▸ What you need to do
Every line in the data below that includes "hform" belongs in the answer, copied as it stands.

▸ Data shown

/-- An ARRIVAL for a region that does not run wakes it and waits (R66). -/
theorem pktArrival_waits {s : State} {p : Parcel} {c : Nat} (hc : jobCtx s p.tag.job = some c) (ht : current s c p.tag = true)
    (htile : (ctxTiles (s.ctx c)).contains p.pkt.sigTile = true) {r : Nat} (hr : r = p.pkt.sigTile / 11)
    (hout : (s.region r).keepsOut = true) : ∃ t, exec (.pktArrival p) s = .next t ∧ t = { s with regions := t.regions } ∧
      (t.region r).ingress = (s.region r).ingress ++ [({ p with pkt := { p.pkt with type := 5 } }, [])] ∧
      ((t.region r).waking = some .run ∨ (t.region r).wakeNext = some .run) := by
  obtain ⟨hfoot, _, hin, hwake⟩ := Work.atRegion_waits (k := 5) (p := p) ((if_pos rfl).trans (congrArg some hr.symm)) hout []
    (fun w => { w with s.arrivals := w.s.arrivals ++ [(p.pkt.sigTile, p.pkt.sigTally)] })
  exact ⟨_, run_is (exec_pktArrival p s) (pktArrival_runs hc ht htile) (Work.keeps_stop hfoot rfl) rfl, Work.result_mix hfoot, hin, hwake⟩

end Sys2Proof.Machine
end
section
/-! A hop of a packet through this package (R24, R26, R364–R371). -/
namespace Sys2Proof.Machine

/-! ### Messages in a row -/

/-- The work once messages have gone out in a row. -/
def Work.sends (w : Work) (ms : List Sent) : Work := { w with s.sent := w.s.sent ++ ms }

theorem Work.sends_append (w : Work) (ms ns : List Sent) : (w.sends ms).sends ns = w.sends (ms ++ ns) := by
  unfold Work.sends
  simp only [List.append_assoc]

theorem Work.sends_nil (w : Work) : w.sends [] = w := by
  unfold Work.sends
  rw [List.append_nil]

theorem Work.sends_erase {ft : Part → Bool} (h : ft .sent = true) (w : Work) (ms : List Sent) : (w.sends ms).erase ft = w.erase ft :=
  Work.erase_set_sent h ..

theorem Work.each_send {α : Type} (w : Work) (xs : List α) (m : α → Sent) : w.each xs (fun w x => w.send (m x)) = w.sends (xs.map m) := by
  induction xs generalizing w with
  | nil => exact w.sends_nil.symm
  | cons x xs ih =>
    rw [Work.each_cons, ih]
    exact Work.sends_append w [m x] (xs.map m)

/-- The links of a packet's way across the package (R26, R365–R367). -/
theorem Work.across_path (w : Work) (from_ : Stand) (to_ : Option (Nat × Nat)) (p : Parcel) :
    w.across from_ to_ p = w.sends (pathOf from_ to_ p) := by
  have htravel (v : Work) (a b : Nat × Nat) : v.travel a b p = v.sends (linksOf a b p) := Work.each_send v (meshWay 22 a b) _
  unfold Work.across pathOf
  cases from_.inHub <;> cases to_
  · exact (congrArg (fun v : Work => v.send _) (htravel w _ _)).trans (Work.sends_append ..)
  · exact htravel w _ _
  · exact w.sends_nil.symm
  · exact (htravel _ _ _).trans (Work.sends_append ..)

/-! ### Where a packet goes -/

/-- The way of a packet depends on the package's place and its ports alone (R369). -/
theorem wayOf_congr {s t : State} (hform : t.form = s.form) (hpins : t.pins = s.pins) (hports : t.ports = s.ports) (p : Parcel) :
    wayOf t p = wayOf s p := by
  have hhere : t.here = s.here := by simp only [State.here, hform, hpins]
  have hport : t.port = s.port := by
    funext i
    simp only [State.port, hports]
  have hbehind : behind t = behind s := by
    funext i
    simp only [behind, hhere]
  have hreach : reachable t = reachable s := by
    funext i
    simp only [reachable, hport, hbehind, hform]
  unfold wayOf
  rw [hhere, hport, hbehind, hreach, hform]

/-- The links of a packet that ends at a place of this package. -/
def Place.path (d : Place) (from_ : Stand) (p : Parcel) : List Sent :=
  match d with
  | .tile x y => pathOf from_ (some (x, y)) p
  | .hub => pathOf from_ none p
  | .stack => []

theorem Work.arrive_deliver {w : Work} {from_ : Stand} {p p' : Parcel} (h : wayOf w.s p = .deliver p') :
    w.arrive from_ p = w.sends ((placeOf w.s p'.pkt).path from_ p' ++ [.toTile p']) := by
  unfold Work.arrive
  rw [h]
  dsimp only
  cases placeOf w.s p'.pkt with
  | tile x y => exact (congrArg (fun v : Work => v.send (.toTile p')) (Work.across_path ..)).trans (Work.sends_append ..)
  | hub => exact (congrArg (fun v : Work => v.send (.toTile p')) (Work.across_path ..)).trans (Work.sends_append ..)
  | stack => rfl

▸ Response to the task
theorem wayOf_congr {s t : State} (hform : t.form = s.form) (hpins : t.pins = s.pins) (hports : t.ports = s.ports) (p : Parcel) :
  have hhere : t.here = s.here := by simp only [State.here, hform, hpins]
    simp only [reachable, hport, hbehind, hform]
  rw [hhere, hport, hbehind, hreach, hform]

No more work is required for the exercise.